Alternatively you could show the 99% confidence interval.


In [18]:
plot_network_measures(bundleGraphs, original_network="original_graph",
                      ci=99)


Run with 100 random graphs

You can't publish results with 10 random graphs. These don't give meaningful variations. So let's add 90 more random graphs.

(This still isn't enough, but much better than 10! We'd recommend that you run 1000 random graphs for publication quality results.)

This takes some time (around 5 minutes) so the cell below is commented out by default. Remove the # at the start of each of the lines below to run the commands yourself.


In [19]:
#bundleGraphs.create_random_graphs("original_graph", 90)
#print (len(bundleGraphs))

Congratulations! 🎉

You created additional 90 random graphs, to give you a total of 100 random graphs and 1 real graph, and you managed to answer to some of your emails while waiting.

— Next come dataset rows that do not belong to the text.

-- ==== Sys2Proof/Decode.lean ====
section
/-! DEFINITION. The decoder, total on all words and all byte strings (spec 30_encoding.md R80 to R89), and the
encoder written from the same tables. -/

namespace Sys2Proof

/-- Why bytes are no instruction. The block treats each `…Word`, `…Opcode` and `…Funct3` reason as the one protocol
violation `UnrecognisedInstruction` (R88); `truncated` is for byte strings shorter than a word and never arises in a
fetch, which reads four bytes (R66). -/
inductive DecodeReject where
  /-- Fewer than four bytes are left. -/
  | truncated
  /-- The opcode field is not SYSTEM (R84). -/
  | notSystemOpcode
  /-- `funct3` = 0 and not one of the three whole words: EBREAK, URET, WFI, SFENCE.VMA, reserved (R85, R88). -/
  | otherFixedWord
  /-- `funct3` is 3 to 7: CSRRC, reserved, and the immediate CSR forms (R84, R88). -/
  | otherFunct3
deriving DecidableEq, Repr

/-! ### Fields (R81, R82) -/

/-- `opcode`, bits 6:0. -/
def fieldOpcode (w : InstrWord) : BitVec 7 := w.extractLsb' 0 7

/-- `rd`, bits 11:7. -/
def fieldRd (w : InstrWord) : RegIdx := w.extractLsb' 7 5

/-- `funct3`, bits 14:12. -/
def fieldFunct3 (w : InstrWord) : BitVec 3 := w.extractLsb' 12 3

/-- `rs1`, bits 19:15. -/
def fieldRs1 (w : InstrWord) : RegIdx := w.extractLsb' 15 5

/-- `imm12`, bits 31:20. -/
def fieldImm12 (w : InstrWord) : Imm12 := w.extractLsb' 20 12

/-- The SYSTEM opcode, `0b1110011` (R84). -/
def opcodeSystem : BitVec 7 := 0x73#7

/-- The whole word of ECALL (R85). -/
def wordEcall : InstrWord := 0x00000073#32

/-- The whole word of SRET (R85). -/
def wordSret : InstrWord := 0x10200073#32

/-- The whole word of MRET (R85). -/
def wordMret : InstrWord := 0x30200073#32

/-! ### Decoding -/

/-- The dispatch of R84. -/
def decodeWord (w : InstrWord) : Except DecodeReject Instr :=
  if fieldOpcode w ≠ opcodeSystem then .error .notSystemOpcode
  else if fieldFunct3 w = 0#3 then
    if w = wordEcall then .ok .ecall
    else if w = wordSret then .ok .sret
    else if w = wordMret then .ok .mret
    else .error .otherFixedWord
  else if fieldFunct3 w = 1#3 then .ok (.csrrw (fieldImm12 w) (fieldRs1 w) (fieldRd w))
  else if fieldFunct3 w = 2#3 then .ok (.csrrs (fieldImm12 w) (fieldRs1 w) (fieldRd w))
  else .error .otherFunct3

/-- Four bytes, lowest address first, as a word: little-endian (20_memory.md R67). -/
def wordOfBytes (b0 b1 b2 b3 : Byte) : InstrWord := b3 ++ b2 ++ b1 ++ b0

/-- Byte `k` of a word, `k` = 0 at the lowest address (R67). -/
def byteOfWord (w : InstrWord) (k : Nat) : Byte := w.extractLsb' (8 * k) 8

/-- The four bytes of a word, lowest address first. -/
def bytesOfWord (w : InstrWord) : List Byte :=
  [byteOfWord w 0, byteOfWord w 1, byteOfWord w 2, byteOfWord w 3]

/-- Decode one instruction off the front of a byte string; every instruction is four bytes (R80, R89). -/
def decode : List Byte → Except DecodeReject (Instr × List Byte)
  | b0 :: b1 :: b2 :: b3 :: rest =>
    match decodeWord (wordOfBytes b0 b1 b2 b3) with
    | .ok i => .ok (i, rest)
    | .error r => .error r
  | _ => .error .truncated

/-! ### Encoding -/

/-- The word of the I-type SYSTEM layout with the given fields (R81). -/
def packWord (imm : Imm12) (rs1 : RegIdx) (funct3 : BitVec 3) (rd : RegIdx) : InstrWord :=
  imm ++ rs1 ++ funct3 ++ rd ++ opcodeSystem

/-- The word of an instruction (R85 to R87). -/
def encodeWord : Instr → InstrWord
  | .ecall => wordEcall
  | .sret => wordSret
  | .mret => wordMret
  | .csrrw csr rs1 rd => packWord csr rs1 1#3 rd
  | .csrrs csr rs1 rd => packWord csr rs1 2#3 rd

/-- The bytes of an instruction, lowest address first. -/
def encode (i : Instr) : List Byte := bytesOfWord (encodeWord i)

/-! ### The opcode table's numbering -/

/-- The word of a table row given by its low `nbits` bits; every higher bit is 0. -/
def tableWord (nbits w : Nat) : InstrWord := BitVec.ofNat 32 (w % 2 ^ nbits)

/-- What the decoder reads from the instruction whose bits are `w` in the numbering of spec/opcode_table.json. -/
def decodeTableWord (nbits w : Nat) : Option Instr :=
  match decode (bytesOfWord (tableWord nbits w)) with
  | .ok (i, _) => some i
  | .error _ => none

end Sys2Proof
end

Here's a beautiful plot of your network measures with 95% confidence intervals....which you can't see because the random networks are all so similar to each other 🤦


In [20]:
plot_network_measures(bundleGraphs, original_network="original_graph")



Describe the rich club

Brain networks often have a "rich club". The rich club is a measure of the extent to which nodes in the graph with the highest degree (the largest number of connections) are preferentially connected to other highly connected nodes.

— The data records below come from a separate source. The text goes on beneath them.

-- ==== Sys2Proof/Machine/Dispatch.lean ====
section
/-! DEFINITION. One arm per instruction, each a direct call of its meaning (spec 41_decode_dispatch.md R110 step 3,
R113). -/

namespace Sys2Proof.Machine

def exec (i : Instr) (s : State) : Host.Outcome State Fault Refusal :=
  match i with
  | .ecall => Sys2Proof.Machine.execEcall s
  | .sret => Sys2Proof.Machine.execSret s
  | .mret => Sys2Proof.Machine.execMret s
  | .csrrw csr rs1 rd => Sys2Proof.Machine.execCsrrw csr rs1 rd s
  | .csrrs csr rs1 rd => Sys2Proof.Machine.execCsrrs csr rs1 rd s

end Sys2Proof.Machine
end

This network measure is fantastically named because a rich club exists in so many other networks too.

  • Popular people in a social network are likely to be friends with each other.
  • Wealthy people are likely to trade with each other.
  • Major airports have lots of flights between each other.

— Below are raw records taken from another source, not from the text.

-- ==== Sys2Proof/Machine/Transactions.lean ====
section
/-! DEFINITION. The transactions `TRAP` and `INIT`, hardware reset and the environment's changes, one host input a step
(spec 00_scope.md R3, R7; 40_register_file.md R102; 41_decode_dispatch.md R110 to R114; 70_reset_and_hazards.md R200,
R203), and how a program is placed for a `TRAP` (log 16). -/

namespace Sys2Proof.Machine

/-- Step 3 of `TRAP` on a fetched word: one arm, or the violation for an unrecognised word (R88, R110, R113). -/
def dispatchWord (w : InstrWord) (s : State) : Host.Outcome State Fault Refusal :=
  match decodeWord w with
  | .ok i => exec i s
  | .error _ => raiseEvent s (.violation .unrecognisedInstruction)

/-- The `TRAP` transaction: lazy shadow, fetch at `pc`, dispatch (R110 to R112). -/
def trapTransaction (s : State) : Host.Outcome State Fault Refusal :=
  match ensureShadow s with
  | .error e => raiseEvent s e
  | .ok t =>
    match fetch t t.pc with
    | .error e => raiseEvent t e
    | .ok w => dispatchWord w t

/-- The `INIT` transaction: `Initialize()` and nothing else (R102). -/
def initTransaction (s : State) : Host.Outcome State Fault Refusal := .next (initContext s)

/-- What one host input does. While `faulted` is 1 the block accepts no `TRAP` and no `INIT` (R34, R102, R110; log 9);
reset and the environment's own changes still happen. -/
def takeInput (i : HostInput) (s : State) : Host.Outcome State Fault Refusal :=
  match i with
  | .trap => if s.faulted then .fault .halted else trapTransaction s
  | .init => if s.faulted then .fault .halted else initTransaction s
  | .reset => .next (hardwareReset s)
  | .setReg r v => .next (s.writeX r v)
  | .setPc v => .next { s with pc := v }
  | .setByte a b => .next { s with mem := s.mem.write a.toNat b }
  | .mapPage vpn e => .next { s with origTable := s.origTable.put vpn.toNat e }
  | .unmapPage vpn => .next { s with origTable := s.origTable.drop vpn.toNat }
  | .setGuestSize n => .next { s with guestSize := n }
  | .freshProcess => .next { s with killed := false }

/-- One step: the oldest input, or `TRAP` where the list is empty (log 1). -/
def takeStep (s : State) : Host.Outcome State Fault Refusal :=
  match s.inputs with
  | [] => takeInput .trap s
  | i :: rest => takeInput i { s with inputs := rest }

/-! ### Placing an instruction (log 16) -/

/-- The entry that maps page `v` to the physical page of the same number. -/
def identityPte (v : Nat) : Pte := ⟨BitVec.ofNat 52 v, 0⟩

/-- `n` identity-mapped pages from page `v` on. -/
def identityPages : Nat → Nat → Table
  | 0, _ => []
  | n + 1, v => (v, identityPte v) :: identityPages n (v + 1)

/-- A table with the kernel window mapped identically and everything else as it was. -/
def withIdentityWindow (t : Table) : Table :=
  t.filter (fun c => decide (c.1 < firstPage kwinBase)) ++
    identityPages (pageCount kwinBase kwinEnd) (firstPage kwinBase) ++
      t.filter (fun c => decide (firstPage kwinBase + pageCount kwinBase kwinEnd ≤ c.1))

/-- Make the next `TRAP`'s lazy construction succeed: nothing where it does, else what the host must have mapped before
the first `TRAP` (R202), with an empty user range. -/
def withBuildableShadow (s : State) : State :=
  match ensureShadow s with
  | .ok _ => s
  | .error _ => { s with guestSize := 0, origTable := withIdentityWindow s.origTable }

/-- Map the page of `va` in a table, identically, unless it is mapped. -/
def mapIfAbsent (t : Table) (va : Word) : Table :=
  match t.find (vpnOf va) with
  | some _ => t
  | none => t.put (vpnOf va) (identityPte (vpnOf va))

/-- Map the page of `va` in the live table unless it is mapped. -/
def withLivePage (s : State) (va : Word) : State :=
  match s.liveSel with
  | .original => { s with origTable := mapIfAbsent s.origTable va }
  | .shadow => { s with shadowTable := some (mapIfAbsent (s.shadowTable.getD []) va) }
  | .restricted => { s with restrictedTable := some (mapIfAbsent (s.restrictedTable.getD []) va) }

/-- Store a word where a fetch at `va` reads it; nothing where the translation fails. -/
def withWordAt (s : State) (va : Word) (w : InstrWord) : State :=
  match translateAddr s va with
  | .error _ => s
  | .ok pa => { s with mem := s.mem.writeWord pa w }

/-- The inputs with `TRAP` next. -/
def withTrapNext : List HostInput → List HostInput
  | [] => []
  | i :: rest => .trap :: i :: rest

/-- The state made ready so that the very next step is a `TRAP` that fetches and runs the word `w`: `faulted` clear,
`pc` aligned, its page live, the shadow present or buildable, the word in memory. -/
def placeWord (s : State) (w : InstrWord) : State :=
  let aligned := { s with faulted := false, inputs := withTrapNext s.inputs, pc := s.pc &&& ~~~ 3#64 }
  let mapped := withBuildableShadow (withLivePage aligned aligned.pc)
  withWordAt mapped mapped.pc w

end Sys2Proof.Machine
end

In the brain, the "hubs" of the network - the high degree nodes - may also be the ones coordinating complex actions, and so they need to connect with each other to efficiently send messages to different specialised regions.

One thing that's a little confusing is that

  • to plot the rich club values per degree along with the random rich club values created from Random Networks with a preserved degree distribution

Report the rich club coefficients

The rich club coefficient is calculated as a function of a "cut off" degree.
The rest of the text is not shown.